Input material: Begin
-- ==== Sys2Proof/Laws/PerInstr.lean ====
section
/-! SUPPORT. The family TableRow: for each command, its word is its row of spec/opcode_table.json, as a number. -/

namespace Sys2Proof.Laws

/-- The command's word is `match` of its row under the full mask, RSVD is 0, and the row's word decodes to it
(30_encoding.md R70, R71). -/
def TableRow.Statement (i : Instr) : Prop :=
  (encode i).toNat = (opcodeOf i).toNat ∧ rsvdField (encode i) = 0 ∧ opcodeField (encode i) = opcodeOf i
    ∧ decodeTableWord 32 (opcodeOf i).toNat = some i

theorem TableRow.cfg : TableRow.Statement .cfg := ⟨rfl, rfl, rfl, rfl⟩
theorem TableRow.enc : TableRow.Statement .enc := ⟨rfl, rfl, rfl, rfl⟩
theorem TableRow.dec : TableRow.Statement .dec := ⟨rfl, rfl, rfl, rfl⟩
theorem TableRow.encbuf : TableRow.Statement .encbuf := ⟨rfl, rfl, rfl, rfl⟩
theorem TableRow.decbuf : TableRow.Statement .decbuf := ⟨rfl, rfl, rfl, rfl⟩
theorem TableRow.pack : TableRow.Statement .pack := ⟨rfl, rfl, rfl, rfl⟩
theorem TableRow.unpack : TableRow.Statement .unpack := ⟨rfl, rfl, rfl, rfl⟩

end Sys2Proof.Laws
end

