/-- Settles O23: NOPROFILE is the first check of every command but CFG. -/
theorem dataCommandsNeedAProfile : Obligations.DataCommandsNeedAProfile := by
  intro s i hi hprofile hclear
  cases hsh : shapeOf i s with
  | some sh =>
    have hplain : ¬ (i = .enc ∨ i = .dec) := fun h => by
      rw [(shapeOf_eq_none_iff i s).mpr (.inr h)] at hsh
      cases hsh
    rw [if_neg hplain]
    exact exec_of_check hsh hclear (bufferCheckOf_of_no_profile hsh hprofile)
  | none =>
    rcases (shapeOf_eq_none_iff i s).mp hsh with rfl | rfl | rfl
    · exact absurd rfl hi
    · exact (exec_enc_of_no_profile hprofile).trans (congrArg _ (raise_of_clear hclear _))
    · exact (exec_dec_of_no_profile hprofile).trans (congrArg _ (raise_of_clear hclear _))

/-- Settles O30: `bufferCheck_first` with no STREAM check and with in-place allowed. -/
theorem elementCommandsReportTheFirstFault : Obligations.ElementCommandsReportTheFirstFault := by
  intro s i reports hi hclear hreports
  have check {e : ErrCode} (h : elementCheck s = some e) : reports e.code := by
    rw [hreports]
    rcases hi with rfl | rfl
    · exact exec_of_check rfl hclear h
    · exact exec_of_check rfl hclear h
  obtain ⟨hprofile, halign, -, hrange, hoverlap⟩ := bufferCheck_first s (elementShape s) false true
  exact ⟨fun h => check (hprofile h), fun h h' => check (halign h h'),
    fun h h' hfit => check (hrange h h' rfl hfit),
    fun h h' hfit hapart hplace => check (hoverlap h h' rfl hfit hapart fun _ => hplace)⟩

/-- Settles O31: `bufferCheck_first` with no STREAM check and no in-place. -/
theorem packReportsTheFirstFault : Obligations.PackReportsTheFirstFault := by
  rintro s u reports rfl hclear hreports
  have check {e : ErrCode} (h : packCheck s = some e) : reports e.code :=
    (hreports _).mpr (exec_of_check rfl hclear h)
  obtain ⟨hprofile, halign, -, hrange, hoverlap⟩ := bufferCheck_first s (packShape s) false false
  exact ⟨fun h => check (hprofile h), fun h h' => check (halign h h'),
    fun h h' hfit => check (hrange h h' rfl hfit),
    fun h h' hfit hapart => check (hoverlap h h' rfl hfit hapart nofun)⟩

/-- Settles O32: `bufferCheck_first` with the STREAM check and no in-place. -/
theorem unpackReportsTheFirstFault : Obligations.UnpackReportsTheFirstFault := by
  rintro s n reports rfl hclear hreports
  have check {e : ErrCode} (h : unpackCheck s = some e) : reports e.code :=
    (hreports _).mpr (exec_of_check rfl hclear h)
  have hstream := streamBad_eq_false_iff s
  obtain ⟨hprofile, halign, hbad, hrange, hoverlap⟩ :=
    bufferCheck_first s (unpackShape s) (streamBad s.active s.cmd.count.toNat s.cmd.pad.toNat) false
  exact ⟨fun h => check (hprofile h), fun h h' => check (halign h h'),
    fun h h' hs => check (hbad h h' (Bool.not_eq_false _ ▸ fun hf => hs (hstream.mp hf))),
    fun h h' hs hfit => check (hrange h h' (hstream.mpr hs) hfit),
    fun h h' hs hfit hapart => check (hoverlap h h' (hstream.mpr hs) hfit hapart nofun)⟩

/-! ### ENC and DEC (42_codec.md R150, R151) -/

/-- Settles O21: ENC counts 0 or 1 SaturationEvents. -/
theorem encEncodesOneSample : Obligations.EncEncodesOneSample := by
  rintro s r hprofile hclear rfl
  rw [exec_enc_of_profile hprofile, State.encoded, settledSatcnt_of_clear hclear, settledSat_of_clear hclear,
    Encoded.sats]
  cases (encodeSample s.active s.cmd.din).satev with
  | false => rfl
  | true => rfl

theorem usedWord_eq (p : ActiveProfile) (v : Half) : usedWord p v = v.toNat % 2 ^ p.outbit := by
  rw [usedWord, bitField_eq, Nat.pow_zero, Nat.div_one]
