-- ==== Sys2Proof/Syntax.lean ====
section
/-! DEFINITION. The instruction set (spec/30_encoding.md R75): one constructor per row of the opcode map, in its order. -/

namespace Sys2Proof

/-- The 34 instructions (R2, R75). Operands are the fields of R71 at their exact widths: `x`, `y`, `n` four bits, `nn` eight,
`nnn` twelve. `shr` and `shl` keep the `y` field, which is decoded and has no effect (R73). -/
inductive Instr where
  | cls                              -- 00E0
  | ret                              -- 00EE
  | jp (nnn : Addr)                  -- 1nnn
  | call (nnn : Addr)                -- 2nnn
  | seByte (x : Nibble) (nn : Byte)  -- 3xnn
  | sneByte (x : Nibble) (nn : Byte) -- 4xnn
  | seReg (x y : Nibble)             -- 5xy0
  | ldByte (x : Nibble) (nn : Byte)  -- 6xnn
  | addByte (x : Nibble) (nn : Byte) -- 7xnn
  | ldReg (x y : Nibble)             -- 8xy0
  | orReg (x y : Nibble)             -- 8xy1
  | andReg (x y : Nibble)            -- 8xy2
  | xorReg (x y : Nibble)            -- 8xy3
  | addReg (x y : Nibble)            -- 8xy4
  | subReg (x y : Nibble)            -- 8xy5
  | shr (x y : Nibble)               -- 8xy6
  | subnReg (x y : Nibble)           -- 8xy7
  | shl (x y : Nibble)               -- 8xyE
  | sneReg (x y : Nibble)            -- 9xy0
  | ldI (nnn : Addr)                 -- Annn
  | jpV0 (nnn : Addr)                -- Bnnn
  | rnd (x : Nibble) (nn : Byte)     -- Cxnn
  | drw (x y n : Nibble)             -- Dxyn
  | skp (x : Nibble)                 -- Ex9E
  | sknp (x : Nibble)                -- ExA1
  | ldVxDt (x : Nibble)              -- Fx07
  | ldVxK (x : Nibble)               -- Fx0A
  | ldDtVx (x : Nibble)              -- Fx15
  | ldStVx (x : Nibble)              -- Fx18
  | addI (x : Nibble)                -- Fx1E
  | ldF (x : Nibble)                 -- Fx29
  | ldB (x : Nibble)                 -- Fx33
  | storeRegs (x : Nibble)           -- Fx55
  | loadRegs (x : Nibble)            -- Fx65
  deriving DecidableEq, Repr

end Sys2Proof
end

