-- ==== Sys2Proof/Machine/Blit.lean ====
section
/-! DEFINITION. The sprite blit unit and its collision detector (spec/44_display.md R155 to R157). -/

namespace Sys2Proof.Machine

/-- `FB[y][x]` (spec/10_state.md R29). -/
def Display.cell (fb : Display) (x : Fin 64) (y : Fin 32) : Bool := (fb[y.val]'y.isLt).getLsbD x.val

/-- `FB[y][x] <- FB[y][x] ^ 1`. -/
def Display.toggle (fb : Display) (x : Fin 64) (y : Fin 32) : Display :=
  fb.set y.val ((fb[y.val]'y.isLt) ^^^ BitVec.twoPow 64 x.val) y.isLt

/-- The all-zero buffer (R158). -/
def Display.blank : Display := Vector.replicate 32 0

/-- A buffer under drawing: the cells, and whether a set cell has been turned off so far (R156). -/
structure Canvas where
  fb : Display
  col : Bool
  deriving DecidableEq, Repr

/-- One sprite bit s at column cx, row cy: XOR into the cell, and a collision if both were set (R155). -/
def Canvas.plot (c : Canvas) (cx : Fin 64) (cy : Fin 32) (s : Bool) : Canvas :=
  if s then ⟨Display.toggle c.fb cx cy, c.col || Display.cell c.fb cx cy⟩ else c

/-- Sprite bit b of a row byte, b = 0 being bit 7 (R155: most significant bit first). -/
def spriteBit (row : Byte) (b : Nat) : Bool := row.getLsbD (7 - b)

/-- Row r of a sprite at the origin (x0, y0): its 8 bits, left to right, wrapping on both axes (R155). -/
def Canvas.plotRow (x0 y0 : Byte) (r : Nat) (row : Byte) (c : Canvas) : Canvas :=
  (List.range 8).foldl
    (fun c b => c.plot (Fin.ofNat 64 (x0.toNat + b)) (Fin.ofNat 32 (y0.toNat + r)) (spriteBit row b)) c

/-- The rows of a sprite from row number r on (R155). -/
def Canvas.plotRows (x0 y0 : Byte) : Nat → List Byte → Canvas → Canvas
  | _, [], c => c
  | r, row :: rows, c => Canvas.plotRows x0 y0 (r + 1) rows (Canvas.plotRow x0 y0 r row c)

/-- `DrawSprite(x0, y0, rows)`: the new buffer and the collision bit (R155). -/
def drawSprite (fb : Display) (x0 y0 : Byte) (rows : List Byte) : Canvas := Canvas.plotRows x0 y0 0 rows ⟨fb, false⟩

end Sys2Proof.Machine
end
Input material: End
Return a copy of each line in the entries that carries the string "spriteBit".

def spriteBit (row : Byte) (b : Nat) : Bool := row.getLsbD (7 - b)
    (fun c b => c.plot (Fin.ofNat 64 (x0.toNat + b)) (Fin.ofNat 32 (y0.toNat + r)) (spriteBit row b)) c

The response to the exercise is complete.